The SMR analysis yields compelling results. Notably, CDHR1 exhibited a significant absence of association within the cortex (β-SMR = 0.0812947), frontal cortex (β-SMR = 0.0895947), and hippocampus (β-SMR = 0.140338). However, the expression of CDHR1 in the frontal cortex, hippocampus, and cortex may play a causal role in TBI (Fig. 4).

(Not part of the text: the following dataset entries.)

/-- R95: a header of no banks: mapper id `$41` from the upper nibbles, battery bit, PRG-RAM count 0 read as 1. -/
theorem test_ines_header :
    cartridgeOfInes (fun _ => .fourScreen) [0x4E#8, 0x45#8, 0x53#8, 0x1A#8, 0#8, 0#8, 0x13#8, 0x4F#8, 0#8,
        0#8, 0#8, 0#8, 0#8, 0#8, 0#8, 0#8]
      = .ok ⟨[], [], 1, 0x41#8, .vertical, true, false⟩ := by decide
theorem test_ines_bad_magic :
    cartridgeOfInes (fun _ => .fourScreen) [0x4E#8, 0x45#8, 0x53#8, 0x1B#8, 0#8, 0#8, 0#8, 0#8, 0#8,
        0#8, 0#8, 0#8, 0#8, 0#8, 0#8, 0#8] = .error .invalidHeader := by decide
theorem test_ines_truncated :
    cartridgeOfInes (fun _ => .fourScreen) [0x4E#8, 0x45#8, 0x53#8, 0x1A#8, 1#8, 0#8, 0#8, 0#8, 0#8,
        0#8, 0#8, 0#8, 0#8, 0#8, 0#8, 0#8, 0xA9#8] = .error .invalidPayload := by decide

theorem test_trace_line :
    (match traceLine (fun _ _ => ['j', 'm', 'p']) (placed [0x4C#8, 0xF5#8, 0xC5#8] []) with
      | .next l => decide (l.take 19 = ['C', '0', '0', '0', ' ', ' ', '4', 'C', ' ', 'F', '5', ' ', 'C', '5', ' ', ' ',
          'J', 'M', 'P'] ∧ l.length = 81)
      | _ => false) = true := by decide

/-! ## Witnesses: for each statement of Certificates/Slice0/Obligations.lean with premises, a state and operands that meet
them, at a boundary of the range where a clause has one -/

/-- The operation answers this value. -/
def gives {α : Type} [DecidableEq α] (r : Result α) (v : α) : Bool :=
  match r with
  | .next a => decide (a = v)
  | _ => false

theorem of_gives {α : Type} [DecidableEq α] {r : Result α} {v : α} (h : gives r v = true) : r = .next v := by
  unfold gives at h
  split at h
  · next a => rw [of_decide_eq_true h]
  · cases h

/-- The operation raises this fault. -/
def raises {α : Type} (r : Result α) (f : Fault) : Bool :=
  match r with
  | .fault g => decide (g = f)
  | _ => false

theorem of_raises {α : Type} {r : Result α} {f : Fault} (h : raises r f = true) : r = .fault f := by
  unfold raises at h
  split at h
  · next g => rw [of_decide_eq_true h]
  · cases h

/-- A two-byte load in ROM, the state most witnesses start from. -/
def loading : State := placed [0xA5#8, 0xFF#8] [(0x0FF, 0x80#8)]

theorem witness_loading_inv : loading.Inv :=
  ⟨by decide, ⟨by decide, by decide, by decide⟩, by decide, by decide, by decide⟩

theorem witness_DecodeOfEncodeIsTheInstruction : (Instr.sbc .imm true).wf = true ∧ (Instr.unimplemented 0xFE#8).wf = false ∧
    (Instr.nop (.operand (.mem .absX)) 0xFC#8).wf = true := by decide

theorem witness_EveryByteIsOneInstruction : ∃ i j : Instr, i.wf = true ∧ j.wf = true ∧ encode i = encode j :=
  ⟨.isc .absX, decodeByte 0xFF#8, by decide, by decide, by decide⟩

theorem witness_StepRunsTheDecodedInstruction :
    (∃ (s : State) (op : Byte) (rest : List Byte) (i : Instr),
      s.bus.readByte s.pc = .next op ∧ decode (op :: rest) = .ok i) ∧
    ∃ (s : State) (f : Fault), s.bus.readByte s.pc = .fault f :=
  ⟨⟨loading, 0xA5#8, [0xFF#8], .lda (.mem .zp), of_gives (by decide), rfl⟩,
    ⟨loading.setPc 0x7FFF#16, .unsupportedRead .prgRam, of_raises (by decide)⟩⟩

theorem witness_UnimplementedByteRaisesUnknownOpcode :
    ∃ (s : State) (op : Byte), op ∈ unimplementedBytes ∧ s.bus.readByte s.pc = .next op ∧
      step s = .fault (.unknownOpcode op) :=
  ⟨placed [0xBB#8] [], 0xBB#8, by decide, of_gives (by decide), step_of_faults (by decide)⟩

/-- Premises of StepIsNeverRefused, StepKeepsMachineInvariant, StepKeepsStatusBitsFourAndFive, NoStepChangesTheCartridge
and EveryStepCostsTwoToEightCycles. -/
theorem witness_step_completes : loading.Inv ∧ (∃ t, step loading = .next t) ∧ flag .b loading.p = false ∧
    flag .u loading.p = true ∧ 0x2000 ≤ (0x2000#16).toNat :=
  ⟨witness_loading_inv, ⟨_, rfl⟩, by decide, by decide, by decide⟩

/-- A page-crossing load and a branch taken across a page, the two surcharges of EveryStepCostsTwoToEightCycles; the
longest instruction. -/
theorem witness_EveryStepCostsTwoToEightCycles :
    (∃ t, step ({ placed [0xBD#8, 0xFF#8, 0x10#8] [] with x := 0x01#8 }) = .next t ∧ t.cyc = 5#64) ∧
    (∃ t, step ({ placed [0xF0#8, 0x80#8] [] with p := 0x26#8 }) = .next t ∧ t.cyc = 4#64) ∧
    (∃ t, step (placed [0x03#8, 0x10#8] []) = .next t ∧ t.cyc = 8#64) :=
  ⟨⟨_, rfl, rfl⟩, ⟨_, rfl, rfl⟩, ⟨_, rfl, rfl⟩⟩

/-- A form of each row of R120's table: the rows of EveryStepCostsTwoToEightCycles list instructions. -/
theorem witness_columns : Instr.lda (.mem .indY) ∈ readForms .indY 0x04#8 ∧ hasColumns (.lda (.mem .indY)) 2 5 true ∧
    Instr.sax .zpY ∈ storeForms .zpY ∧ hasColumns (.sax .zpY) 2 4 false ∧
    Instr.isc .absY ∈ rmwForms .absY ∧ hasColumns (.isc .absY) 3 7 false ∧
    Instr.sbc .imm true ∈ immediateForms 0x80#8 ∧ Instr.nop .implied 0xFA#8 ∈ registerForms 0xFA#8 ∧
    hasColumns (.nop .implied 0xFA#8) 1 2 false :=
  ⟨by decide, ⟨rfl, rfl, rfl⟩, by decide, ⟨rfl, rfl, rfl⟩, by decide, ⟨rfl, rfl, rfl⟩, by decide, by decide,
    ⟨rfl, rfl, rfl⟩⟩

/-- A form of each length that completes, PC at the wrap and past it. -/
theorem witness_PcAdvancesByTheLength :
    (Instr.pha ∈ registerForms 0xEA#8 ++ [.pha, .php, .pla, .plp] ∧
      ∃ t, exec .pha (loading.setPc 0xFFFF#16) = .next t ∧ t.pc = 0x0000#16) ∧
    (Instr.lda .imm ∈ immediateForms 0x80#8 ∧
      ∃ t, exec (.lda .imm) (loading.setPc 0xFFFF#16) = .next t ∧ t.pc = 0x0001#16) ∧
    (Instr.slo .indX ∈ readForms .indX 0x04#8 ++ storeForms .indX ++ rmwForms .indX ∧
      ∃ t, exec (.slo .indX) (loading.setPc 0xFFFE#16) = .next t ∧ t.pc = 0x0000#16) ∧
    (Instr.sta .abs ∈ readForms .abs 0x0C#8 ++ storeForms .abs ++ rmwForms .abs ∧
      ∃ t, exec (.sta .abs) (loading.setPc 0xFFFD#16) = .next t ∧ t.pc = 0x0000#16) :=
  ⟨⟨by decide, _, rfl, rfl⟩, ⟨by decide, _, rfl, rfl⟩, ⟨by decide, _, rfl, rfl⟩, ⟨by decide, _, rfl, rfl⟩⟩

theorem witness_ConstructionMakesTheMachineOfItsCartridge :
    (∃ s, State.construct { blankCartridge with prgRomBanks := [[], [(0x3FFF, 0x01#8)]] } = .ok s) ∧
    (({ blankCartridge with mapperId := 0xFF#8 }).mapperId ≠ 0x00#8 ∧ blankCartridge.prgRomBanks ≠ [] ∧
      ∀ m ∈ blankCartridge.prgRomBanks, Memory.wf 16384 m) ∧
    (List.replicate 16383 0x01#8).length ≠ 16384 ∧ (List.replicate 16384 0x01#8).length = 16384 :=
  ⟨⟨_, rfl⟩, ⟨by decide, by decide, by decide⟩, by rw [List.length_replicate]; decide, List.length_replicate⟩

theorem witness_OnlyStoresRaiseUnhandledWrite :
    step ({ placed [0x8D#8, 0x00#8, 0x20#8] [] with a := 0x80#8 }) = .fault (.unhandledWrite 0x2000#16 0x80#8) ∧
    step ({ placed [0x8E#8, 0xFF#8, 0x3F#8] [] with x := 0x01#8 }) = .fault (.unhandledWrite 0x3FFF#16 0x01#8) ∧
    step ({ placed [0x8C#8, 0x16#8, 0x40#8] [] with y := 0x02#8 }) = .fault (.unhandledWrite 0x4016#16 0x02#8) ∧
    step ({ placed [0x8F#8, 0xFF#8, 0x7F#8] [] with a := 0x0F#8, x := 0x3C#8 }) =
      .fault (.unhandledWrite 0x7FFF#16 0x0C#8) :=
  ⟨step_of_faults (by decide), step_of_faults (by decide), step_of_faults (by decide), step_of_faults (by decide)⟩

/-- Premises of PcAdvancesByTheLength, RegistersChangeOnlyByTheirWriters, FlagsChangeOnlyByTheirWriters and
MemoryChangesOnlyByStores, for an instruction of three bytes that writes no register. -/
theorem witness_frames : ∃ t, exec (.cmp (.mem .abs)) (placed [0xCD#8, 0xFF#8, 0x1F#8] []) = .next t ∧
    transfersControl (.cmp (.mem .abs)) = false ∧ storesMemory (.cmp (.mem .abs)) = false ∧
    writesA (.cmp (.mem .abs)) = false ∧ writesX (.cmp (.mem .abs)) = false ∧ writesY (.cmp (.mem .abs)) = false ∧
    writesSp (.cmp (.mem .abs)) = false :=
  ⟨_, rfl, by decide, by decide, by decide, by decide, by decide, by decide⟩

theorem witness_StorageFlagsHaveNoEffect :
    [Flag.i, .d, .b, .u].all (fun f => decide (f ∉ flagsWritten (.adc .imm))) = true ∧
    Flag.d ∉ flagsWritten .cli ∧ (Instr.cli ≠ .php) := by decide

/-- The last address of each row of the read column, and the first. -/
theorem witness_ReadColumnOfTheAddressMap : loading.bus.Inv ∧
    loading.bus.readByte 0x1FFF#16 = .next 0x00#8 ∧
    loading.bus.readByte 0x2000#16 = .fault (.unsupportedRead .ppu) ∧
    loading.bus.readByte 0x3FFF#16 = .fault (.unsupportedRead .ppu) ∧
    loading.bus.readByte 0x4000#16 = .fault (.unsupportedRead .apu) ∧
    loading.bus.readByte 0x4013#16 = .fault (.unsupportedRead .apu) ∧
    loading.bus.readByte 0x4014#16 = .fault (.unsupportedRead .ppuDma) ∧
    loading.bus.readByte 0x4015#16 = .fault (.unsupportedRead .apu) ∧
    loading.bus.readByte 0x4016#16 = .fault (.unsupportedRead .controller) ∧
    loading.bus.readByte 0x4017#16 = .fault (.unsupportedRead .controller) ∧
    loading.bus.readByte 0x4018#16 = .fault (.unsupportedRead .io) ∧
    loading.bus.readByte 0x5FFF#16 = .fault (.unsupportedRead .io) ∧
    loading.bus.readByte 0x6000#16 = .fault (.unsupportedRead .prgRam) ∧
    loading.bus.readByte 0x7FFF#16 = .fault (.unsupportedRead .prgRam) ∧
    loading.bus.readByte 0x8000#16 = .next 0xA5#8 ∧ loading.bus.readByte 0xBFFF#16 = .next 0x00#8 ∧
    loading.bus.readByte 0xC001#16 = .next 0xFF#8 ∧ loading.bus.readByte 0xFFFF#16 = .next 0x00#8 := by
  and_intros <;> first | exact witness_loading_inv | exact of_gives (by decide) | exact of_raises (by decide)

theorem witness_WriteColumnOfTheAddressMap :
    (∃ b, loading.bus.writeByte 0x1FFF#16 0x07#8 = .next b) ∧
    loading.bus.writeByte 0x2000#16 0x07#8 = .fault (.unhandledWrite 0x2000#16 0x07#8) ∧
    loading.bus.writeByte 0x3FFF#16 0x07#8 = .fault (.unhandledWrite 0x3FFF#16 0x07#8) ∧
    loading.bus.writeByte 0x4000#16 0x07#8 = .next loading.bus ∧
    loading.bus.writeByte 0x4015#16 0x07#8 = .next loading.bus ∧
    loading.bus.writeByte 0x4016#16 0x07#8 = .fault (.unhandledWrite 0x4016#16 0x07#8) ∧
    loading.bus.writeByte 0x7FFF#16 0x07#8 = .fault (.unhandledWrite 0x7FFF#16 0x07#8) ∧
    loading.bus.writeByte 0x8000#16 0x07#8 = .next loading.bus ∧
    loading.bus.writeByte 0xFFFF#16 0x07#8 = .next loading.bus :=
  ⟨⟨_, rfl⟩, rfl, rfl, rfl, rfl, rfl, rfl, rfl, rfl⟩

theorem witness_RamIsMirrored : loading.bus.readByte 0x1FFF#16 = loading.bus.readByte 0x07FF#16 ∧
    (0x1FFF#16).toNat < 0x2000 ∧ (0x07FF#16).toNat % 0x0800 = (0x1FFF#16).toNat % 0x0800 := by
  and_intros <;> first | exact of_gives (by decide) | exact of_raises (by decide) | decide

theorem witness_ReadWordIsLittleEndianWithoutWrap :
    (loading.bus.readByte 0xC000#16 = .next 0xA5#8 ∧ loading.bus.readByte (0xC000#16 + 1#16) = .next 0xFF#8 ∧
      loading.bus.readWord 0xC000#16 = .next 0xFFA5#16) ∧
    (loading.bus.readByte 0x1FFF#16 = .next 0x00#8 ∧
      loading.bus.readByte (0x1FFF#16 + 1#16) = .fault (.unsupportedRead .ppu)) ∧
    loading.bus.readByte 0xFFFF#16 = .next 0x00#8 ∧
    loading.bus.readByte 0x7FFF#16 = .fault (.unsupportedRead .prgRam) := by
  and_intros <;> first | exact of_gives (by decide) | exact of_raises (by decide)
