-- ==== Sys2Proof/Syntax.lean ====
section
/-! DEFINITION. The twelve commands (30_encoding.md R93) and the host actions a program is made of (30_encoding.md
R98, R99; 70_reset_and_hazards.md R263, R264). -/

namespace Sys2Proof

/-- Packet type, the `A` operand of `BDET` (30_encoding.md R92). -/
inductive PacketType where
  | droneid | c2 | beacon | video
  deriving DecidableEq, Repr

/-- A command: one constructor per row of spec/opcode_table.json (R93). -/
inductive Instr where
  /-- `NOP` (47_control.md R210) -/
  | nop
  /-- `CLR` (47_control.md R211) -/
  | clr
  /-- `BDET ptype [, legacy] [, skipbw]` (40_burst_detect.md R110) -/
  | bdet (ptype : PacketType) (legacy : Bool) (skipBw : Bool)
  /-- `CFOE [skipbw]` (41_cfo_estimate.md R130) -/
  | cfoe (skipBw : Bool)
  /-- `SXTR [skipzc]` (42_symbol_extract.md R140) -/
  | sxtr (skipZc : Bool)
  /-- `QMAP h` (43_phase_decode.md R150) -/
  | qmap (h : BitVec 2)
  /-- `RDM` (44_rate_dematch.md R170) -/
  | rdm
  /-- `DSCR` (45_gold_descramble.md R180) -/
  | dscr
  /-- `PACK` (43_phase_decode.md R153) -/
  | pack
  /-- `PDAT h` (43_phase_decode.md R155) -/
  | pdat (h : BitVec 2)
  /-- `PDEC` (43_phase_decode.md R156) -/
  | pdec
  /-- `CRCC` (46_crc_frame.md R190) -/
  | crcc
  deriving DecidableEq, Repr

/-- One host action (70_reset_and_hazards.md R263). -/
inductive HostAction where
  /-- `RegRead(off)` (20_memory.md R61) -/
  | regRead (off : Nat)
  /-- `RegWrite(off, v)` (R61) -/
  | regWrite (off : Nat) (v : Word)
  /-- `BufRead(space, w)` (R62) -/
  | bufRead (sp : Space) (w : Nat)
  /-- `BufWrite(space, w, v)` (R62) -/
  | bufWrite (sp : Space) (w : Nat) (v : Word)
  /-- `MemRead(addr, size)` on the bus (R66); `size` in bytes -/
  | memRead (addr : Nat) (size : Nat)
  /-- `MemWrite(addr, size, v)` on the bus (R66) -/
  | memWrite (addr : Nat) (size : Nat) (v : Word)
  /-- `WAIT`: read `STATUS` until `DONE = 1` and `BUSY = 0` (30_encoding.md R99; log 17) -/
  | wait
  /-- assert reset (R250) -/
  | reset
  deriving DecidableEq, Repr

end Sys2Proof
end

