-- ==== Sys2Proof/Machine/Parameters.lean ====
section
/-! DEFINITION. Constants band0 fixes (00_scope.md R7), capacities and bus windows derived from the configuration (R8,
20_memory.md R62, R66), and the decoder's parameters: the defaults the spec states, and what the implementation uses,
which is free (log 10 to log 13). The operations that use a parameter take it as an argument. -/

namespace Sys2Proof.Machine

/-! ### Constants (R7) -/

/-- `STFT_N`, samples per time step. -/
def stftN : Nat := 64
/-- `BD_THRESH`; only the ideal mask of 40_burst_detect.md R111 uses it. -/
def bdThresh : ℚ := 115 / 100
/-- `BD_GUARD_US`, microseconds. -/
def bdGuardUs : Nat := 45
/-- `BD_MAX_CAND`. -/
def bdMaxCand : Nat := 3
/-- `CANON_RATE`, Hz: the rate `BUR` is sampled at (10_state.md R43, 70_reset_and_hazards.md R260). -/
def canonRate : Nat := 15360000
/-- `N_HYP`. -/
def nHyp : Nat := 4
/-- `RDM_COLS`. -/
def rdmCols : Nat := 32
/-- `SYS_LEN_EXPECTED`. -/
def sysLenExpected : Nat := 1412
/-- `GOLD_NC`. -/
def goldNc : Nat := 1600
/-- `GOLD_SEED_RESET`. -/
def goldSeedReset : Word := 0x12345678#32
/-- `PAYLOAD_LEN`. -/
def payloadLen : Nat := 89
/-- `FRAME_LEN`. -/
def frameLen : Nat := 91
/-- `CRC_POLY`, with its leading coefficient. -/
def crcPoly : BitVec 17 := 0x11021#17
/-- `CRC_INIT`. -/
def crcInit : BitVec 16 := 0x3692#16
/-- The 16 low coefficients of `CRC_POLY = 0x11021`, bit-reversed (46_crc_frame.md R191). -/
def crcPolyReversed : BitVec 16 := 0x8408#16

/-! ### Capacities (R8, 20_memory.md R62) -/

/-- `BIT_DEPTH = 2 × SYM_DEPTH`. -/
def bitDepth : Nat := 2 * Config.symDepth
/-- `FRM_DEPTH = floor(BIT_DEPTH / 8)`. -/
def frmDepth : Nat := bitDepth / 8

/-- A space's capacity in bits (10_state.md R41). -/
def capacityBits : Space → Nat
  | .cap => 64 * Config.capDepth
  | .bur => 64 * Config.burDepth
  | .sym => 64 * Config.symDepth
  | .glen => 32 * Config.maxGroups
  | .raw => bitDepth
  | .dem => bitDepth
  | .dsc => bitDepth
  | .frm => 8 * frmDepth

/-- "A space has ceil(capacity_in_bits / 32) words" (R62). -/
def spaceWords (sp : Space) : Nat := (capacityBits sp + 31) / 32

/-! ### Bus windows (20_memory.md R66; log 9) -/

/-- The nine windows. -/
def windows : List Window :=
  [.registers, .buffer .cap, .buffer .bur, .buffer .sym, .buffer .glen, .buffer .raw, .buffer .dem, .buffer .dsc,
   .buffer .frm]

/-- A window's size in bytes: 256 for the registers, four per word for a buffer (R66). -/
def windowBytes : Window → Nat
  | .registers => 256
  | .buffer sp => 4 * spaceWords sp

/-- Two windows do not meet under the given bases. -/
def windowsApart (base : Window → Nat) (x y : Window) : Bool :=
  decide (base x + windowBytes x ≤ base y) || decide (base y + windowBytes y ≤ base x)

/-- "The nine bases are ... word aligned, windows pairwise disjoint" (R66). -/
def basesAdmissible (base : Window → Nat) : Bool :=
  windows.all (fun x => base x % 4 == 0) &&
  windows.all (fun x => windows.all (fun y => x == y || windowsApart base x y))

/-- The windows one after another from address 0 in the order of `windows`: an admissible layout. -/
def packedBase : Window → Nat
  | .registers => 0
  | .buffer .cap => 256
  | .buffer .bur => 256 + 4 * spaceWords .cap
  | .buffer .sym => 256 + 4 * spaceWords .cap + 4 * spaceWords .bur
  | .buffer .glen => 256 + 4 * spaceWords .cap + 4 * spaceWords .bur + 4 * spaceWords .sym
  | .buffer .raw => 256 + 4 * spaceWords .cap + 4 * spaceWords .bur + 4 * spaceWords .sym + 4 * spaceWords .glen
  | .buffer .dem => 256 + 4 * spaceWords .cap + 4 * spaceWords .bur + 4 * spaceWords .sym + 4 * spaceWords .glen
      + 4 * spaceWords .raw
  | .buffer .dsc => 256 + 4 * spaceWords .cap + 4 * spaceWords .bur + 4 * spaceWords .sym + 4 * spaceWords .glen
      + 4 * spaceWords .raw + 4 * spaceWords .dem
  | .buffer .frm => 256 + 4 * spaceWords .cap + 4 * spaceWords .bur + 4 * spaceWords .sym + 4 * spaceWords .glen
      + 4 * spaceWords .raw + 4 * spaceWords .dem + 4 * spaceWords .dsc

/-- `BASE_REG` and the eight `BASE_<space>`: what the implementation asks for where that is admissible, else the
packed layout (log 9). -/
def windowBase (x : Window) : Nat :=
  if basesAdmissible Config.requestedBase then Config.requestedBase x else packedBase x

/-! ### The decoder's parameters: the spec's defaults -/

/-- The default tables of 43_phase_decode.md R152: row `h`, column `q`, each entry the 2-bit value `v`. -/
def qpskTable : List (List (BitVec 2)) :=
  [[0b00#2, 0b01#2, 0b10#2, 0b11#2],
   [0b01#2, 0b11#2, 0b00#2, 0b10#2],
   [0b11#2, 0b10#2, 0b01#2, 0b00#2],
   [0b10#2, 0b00#2, 0b11#2, 0b01#2]]

/-- The default of `QPSK_LUT[h][q]` (R152). -/
def qpskLutDefault (h q : BitVec 2) : BitVec 2 := ((qpskTable[h.toNat]?).getD [])[q.toNat]?.getD 0#2

/-- Rows of the de-matching matrix, `ceil(len / 32)` (44_rate_dematch.md R171). -/
def rdmRows (len : Nat) : Nat := (len + (rdmCols - 1)) / rdmCols

/-- The matrix cells `(r, c)` in column-major order (00_scope.md R10). -/
def cellsByColumn (rows : Nat) : List (Nat × Nat) :=
  (List.range rdmCols).flatMap (fun c => (List.range rows).map (fun r => (r, c)))

/-- The matrix cells `(r, c)` in row-major order (R10). -/
def cellsByRow (rows : Nat) : List (Nat × Nat) :=
  (List.range rows).flatMap (fun r => (List.range rdmCols).map (fun c => (r, c)))

/-- The default of `RDM_DUMMY(len, r, c)` (R172). -/
def rdmDummyDefault (len r c : Nat) : Bool := decide (len ≤ c * rdmRows len + r)

/-- `RDM_DUMMY_ALT`, the reading R172 records and sets aside as a default; it is admissible too. -/
def rdmDummyAlt (len r c : Nat) : Bool :=
  decide (r + 1 = rdmRows len) && decide (len + rdmCols ≤ c + rdmCols * rdmRows len)

/-- "any admissible predicate marks exactly `ND` cells for every `len`" (R172): whether it does for `len`. -/
def dummyAdmissible (dummy : Nat → Nat → Nat → Bool) (len : Nat) : Bool :=
  ((cellsByColumn (rdmRows len)).filter (fun cell => dummy len cell.1 cell.2)).length == rdmCols * rdmRows len - len

/-- The default of `GOLD_POLY` (45_gold_descramble.md R181): feedback of stages 3 and 0, and of stages 3, 2, 1 and 0;
first register filled with `1, 0, ..., 0`. -/
def goldPolyDefault : GoldPoly := ⟨[3, 0], [3, 2, 1, 0], 1#31⟩

/-- The default of `STRUCT_OK(frame)`: the constant true (43_phase_decode.md R157). -/
def structOkDefault (_frame : List Byte) : Bool := true

/-! ### The decoder's parameters: the implementation's -/

/-- `RDM_DUMMY(len, r, c)`: what the implementation asks for where that is admissible, else the default (log 11). -/
def rdmDummy (len r c : Nat) : Bool :=
  if dummyAdmissible Config.requestedDummy len then Config.requestedDummy len r c else rdmDummyDefault len r c

/-- The parameters one decode attempt depends on (00_scope.md R8). -/
structure DecoderParams where
  /-- `QPSK_LUT[h][q]` -/
  lut : BitVec 2 → BitVec 2 → BitVec 2
  /-- `RDM_DUMMY(len, r, c)` -/
  dummy : Nat → Nat → Nat → Bool
  /-- `GOLD_POLY` -/
  poly : GoldPoly
  /-- `STRUCT_OK(frame)` -/
  struct : List Byte → Bool

/-- The spec's defaults (R152, R172, R181, R157). -/
def defaultParams : DecoderParams := ⟨qpskLutDefault, rdmDummyDefault, goldPolyDefault, structOkDefault⟩

/-- The implementation's parameters, which the commands run with (log 10 to log 13). -/
def implParams : DecoderParams := ⟨Config.qpskLut, rdmDummy, Config.goldPoly, Config.structOk⟩

end Sys2Proof.Machine
end

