-- ==== Sys2Proof/Machine/RateDematch.lean ====
section
/-! DEFINITION. The rate de-matcher, command `RDM` (44_rate_dematch.md R170 to R174). The dummy predicate is an
argument of every operation here; the command passes the implementation's. -/

namespace Sys2Proof.Machine

/-- Whether a cell is real (R171). -/
def realCell (dummy : Nat → Nat → Nat → Bool) (len : Nat) (cell : Nat × Nat) : Bool := !dummy len cell.1 cell.2

/-- The real cells in the order the stream fills them: the `k`-th holds `RAW[k]` (R170). -/
def filledCells (dummy : Nat → Nat → Nat → Bool) (len : Nat) : List (Nat × Nat) :=
  (cellsByColumn (rdmRows len)).filter (realCell dummy len)

/-- The real cells in the order they are read back (R170). -/
def readCells (dummy : Nat → Nat → Nat → Bool) (len : Nat) : List (Nat × Nat) :=
  (cellsByRow (rdmRows len)).filter (realCell dummy len)

/-- Which stream element each output element is: `DEM[i] = RAW[perm[i]]` (R170, R173). -/
def dematchPerm (dummy : Nat → Nat → Nat → Bool) (len : Nat) : List Nat :=
  (readCells dummy len).map (fun cell => (filledCells dummy len).idxOf cell)

/-- The de-matched stream (R170). -/
def dematchedBits (dummy : Nat → Nat → Nat → Bool) (s : State) : List Bool :=
  (dematchPerm dummy s.rawLen.toNat).map (s.bit .raw)

/-- What `Dematch()` stores (R170): the stream in `DEM`, its length in `DEM_LEN`, and `PD_STAT.LENX`. -/
def storeDem (bits : List Bool) (s : State) : State :=
  { s.putBits .dem bits with demLen := s.rawLen, pdLenx := s.rawLen.toNat != sysLenExpected }

/-- `Dematch()` (R170). -/
def dematch (dummy : Nat → Nat → Nat → Bool) (s : State) : State := storeDem (dematchedBits dummy s) s

/-- `RDM` under a dummy placement (R170). -/
def rdmWith (dummy : Nat → Nat → Nat → Bool) (s : State) : State :=
  if rdmOutOfRange s then s.complete .range else (dematch dummy s).complete .ok

/-- `RDM` (R170). -/
def execRdm (s : State) : Host.Outcome State Fault Refusal := .next (rdmWith implParams.dummy s)

end Sys2Proof.Machine
end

Validation of CDHR1 in an In Vivo Model of TBI

In this study, we utilized a TBI model induced by gravity strikes and examined the cortical and hippocampal tissues. Through rigorous analyses using western blotting and immunohistochemistry, we elucidated the expression patterns of CDHR1. Our findings revealed a significant upregulation of CDHR1 protein expression in both the cortex (unpaired t-test, t = 15.25, df = 8, p < 0.0001) and the hippocampus (unpaired t-test, t = 8.485, df = 8, p < 0.0001) when compared with the sham group, demonstrating a consistent trend (Fig. 5A, B). This pattern was further corroborated by immunohistochemical analysis, underscoring the robustness of our results (cortex: TBI vs. sham, unpaired t-test, t = 8.929, df = 4, p = 0.0009; hippocampus: TBI vs. sham, unpaired t-test, t = 8.332, df = 4, p = 0.0011, Fig. 5C, D). We also examined the contralateral side and the expression of TBI of different severities. Thus, our data unequivocally established a direct association between CDHR1 expression and TBI.

Fig. 5

CDHR1 expression levels detected in an in vivo traumatic brain injury (TBI) model. A, B Comparative analysis of CDHR1 expression levels in distinct brain tissues (TBI vs. sham group), encompassing the cortex and hippocampus, and C, D Furthermore, fluorescence microscopy was employed to examine the fluorescence expression and quantification of CDHR1 in different brain tissues (TBI vs. sham group). The bar graph is presented as mean ± SD (n = 5, number of animals); *p < 0.05 vs. sham group

These results lead us to posit that heightened CDHR1 expression observed in the context of TBI may serve as a pivotal target for potential therapeutic interventions or diagnostic strategies.